-- ==== Sys2Proof/Machine/Launch.lean ====
section
/-! DEFINITION. KERN nodes (R305–R317): the check of a kernel record, pools and rings, placement and gang start, staging. -/

namespace Sys2Proof.Machine

/-! ### Nodes -/

/-- A node in error (R307): an entry of STATUS 4, and the error successor. -/
def State.nodeError (s : State) (a : Activation) (code : Nat) : State :=
  (s.logEntry a.tenant (LogEntry.plain a.node 4 code)).successors a false

/-- Bytes of a string from `lo` to the end are zero. -/
def zeroFrom (bs : List Byte) (lo n : Nat) : Bool := bytesAt bs lo n = 0

/-- What every node must have (R306): the reserved bits of its header zero. -/
def headerOk (bs : List Byte) : Bool := bytesAt bs 0 1 / 16 = 0 && zeroFrom bs 1 3

/-- An address field within 48 bits. -/
def vaField (bs : List Byte) (off : Nat) : Bool := bytesAt bs off 8 < 2 ^ 48

/-! ### The checks of a launch (R313) -/

/-- Every page of a byte range is mapped in a tenant's context. -/
def State.rangeMapped (s : State) (t : TenantId) (va n : Nat) : Bool :=
  (rangePieces va n).all fun p => (s.walk (Fin.ofNat 9 t.val) p.1).isSome

/-- Every page of a byte range has the target type of PLACE and the rights R and W (R272, R282). -/
def State.placeMapped (s : State) (t : TenantId) (place va n : Nat) : Bool :=
  (rangePieces va n).all fun p =>
    match s.walk (Fin.ofNat 9 t.val) p.1 with
    | some l => pteType l.pte = place - 1 && l.allows .read && l.allows .write
    | none => false

/-- Bytes of a table in a tenant's context; empty where a page is not readable. -/
def State.tableOf (s : State) (t : TenantId) (va n : Nat) : List Byte :=
  if n = 0 then [] else ((s.readVa t va n).map (·.1)).getD []

/-- CONTRACT is "W5A". -/
def contractW5A (r : List Byte) : Bool := (r.drop 96).take 8 = [0x57#8, 0x35#8, 0x41#8, 0#8, 0#8, 0#8, 0#8, 0#8]

/-- CONTRACT is "any". -/
def contractAny (r : List Byte) : Bool := (r.drop 96).take 8 = [0x61#8, 0x6E#8, 0x79#8, 0#8, 0#8, 0#8, 0#8, 0#8]

/-- Code 1: contract or MODE (R80). -/
def contractBad (r : List Byte) : Bool := !(contractW5A r || (contractAny r && bytesAt r 128 1 % 2 = 0))

/-- The loop levels are in range. -/
def levelsBad (r : List Byte) : Bool :=
  let n := bytesAt r 140 1
  n < 1 || 6 < n ||
  (List.range 6).any fun i =>
    if i < n then bytesAt r (144 + 8 * i) 4 = 0 || 2 < bytesAt r (148 + 8 * i) 4 else bytesAt r (144 + 8 * i) 8 ≠ 0

/-- The tables that a record points to, as address and length. DESIGN CHOICE (log entry 120): PIMG, GUARD or PROOF of 0 beside a length that is
not 0 names the table at address 0. -/
def recordTables (r : List Byte) : List (Nat × Nat) :=
  let p (off : Nat) : Nat := bytesAt r off 8
  [(p 0, 4), (p 8, bytesAt r 104 4), (p 16, 4 * bytesAt r 108 4), (p 24, if bytesAt r 112 4 = 0 then 0 else 512),
   (p 32, 16 * bytesAt r 124 2), (p 40, if p 40 = 0 then 0 else 4), (p 48, if p 48 = 0 then 0 else 4), (p 56, 32 * bytesAt r 130 1),
   (p 64, 32 * bytesAt r 131 1), (p 72, if bytesAt r 116 4 = 0 then 0 else 256), (p 192, 16 * bytesAt r 200 4)]

/-- Code 2: a field out of range, a reserved bit set, a pointer unmapped. -/
def State.recordBad (s : State) (t : TenantId) (r : List Byte) : Bool :=
  let b (off : Nat) : Nat := bytesAt r off 1
  let pointers := [0, 8, 16, 24, 32, 40, 48, 56, 64, 72, 192]
  pointers.any (fun o => 2 ^ 48 ≤ bytesAt r o 8) || 2 ^ 14 ≤ bytesAt r 126 2 || bytesAt r 128 2 / 2 ^ 9 ≠ 0 ||
  b 128 / 32 ≠ 0 || 32 < b 130 || 32 < b 131 || b 132 = 0 || 128 < b 132 || b 133 = 0 || 16 ≤ b 133 || 8 ≤ b 134 || 4 ≤ b 135 ||
  [136, 137, 138, 139].any (fun o => 64 < b o) || levelsBad r || bytesAt r 141 3 ≠ 0 || bytesAt r 204 52 ≠ 0 ||
  (recordTables r).any fun p => p.2 ≠ 0 && !s.rangeMapped t p.1 p.2
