-- ==== Sys2Proof/Machine/Immediate.lean ====
section
/-! DEFINITION. The immediate and literal forms: S majors 0x01–0x0A (R89) and L majors 0x00–0x05 (R90). All land at
issue + 1. -/

namespace Sys2Proof.Machine

/-- An immediate operation at 64 bits. -/
def immIssue (i : Instr) (f : Word → Word → Word) (d a : Reg) (v : Word) (s : State) : Out :=
  s.issueX i 1 d fun c => f (c.readX a) v

def execAddi (d a : Reg) (imm : BitVec 14) (s : State) : Out :=
  immIssue (.addi d a imm) (· + ·) d a (imm.signExtend 64) s

def execAndi (d a : Reg) (imm : BitVec 14) (s : State) : Out :=
  immIssue (.andi d a imm) (· &&& ·) d a (imm.signExtend 64) s

def execOri (d a : Reg) (imm : BitVec 14) (s : State) : Out :=
  immIssue (.ori d a imm) (· ||| ·) d a (imm.signExtend 64) s

def execXori (d a : Reg) (imm : BitVec 14) (s : State) : Out :=
  immIssue (.xori d a imm) (· ^^^ ·) d a (imm.signExtend 64) s

def execSlli (d a : Reg) (sh : Fin 64) (s : State) : Out :=
  s.issueX (.slli d a sh) 1 d fun c => c.readX a <<< sh.val

def execSrli (d a : Reg) (sh : Fin 64) (s : State) : Out :=
  s.issueX (.srli d a sh) 1 d fun c => c.readX a >>> sh.val

def execSrai (d a : Reg) (sh : Fin 64) (s : State) : Out :=
  s.issueX (.srai d a sh) 1 d fun c => (c.readX a).sshiftRight sh.val

def execSlti (d a : Reg) (imm : BitVec 14) (s : State) : Out :=
  immIssue (.slti d a imm) (opSlt 64) d a (imm.signExtend 64) s

def execSltiu (d a : Reg) (imm : BitVec 14) (s : State) : Out :=
  immIssue (.sltiu d a imm) (opSltu 64) d a (imm.signExtend 64) s

def execSeqi (d a : Reg) (imm : BitVec 14) (s : State) : Out :=
  immIssue (.seqi d a imm) (opSeq 64) d a (imm.signExtend 64) s

def execLi (d : Reg) (v : BitVec 32) (s : State) : Out := s.issueX (.li d v) 1 d fun _ => v.signExtend 64

/-- LIH keeps the low half that XD holds at issue. -/
def execLih (d : Reg) (v : BitVec 32) (s : State) : Out :=
  s.issueX (.lih d v) 1 d fun c => v ++ (c.readX d).setWidth 32

def execAddil (d a : Reg) (v : BitVec 32) (s : State) : Out :=
  immIssue (.addil d a v) (· + ·) d a (v.signExtend 64) s

def execAndil (d a : Reg) (v : BitVec 32) (s : State) : Out :=
  immIssue (.andil d a v) (· &&& ·) d a (v.setWidth 64) s

def execOril (d a : Reg) (v : BitVec 32) (s : State) : Out :=
  immIssue (.oril d a v) (· ||| ·) d a (v.setWidth 64) s

def execXoril (d a : Reg) (v : BitVec 32) (s : State) : Out :=
  immIssue (.xoril d a v) (· ^^^ ·) d a (v.setWidth 64) s

end Sys2Proof.Machine
end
* * * * * * * * *
Problem requirements => What is needed is the count of lines in the records that include the word "else", with no other text.

Written reply => 5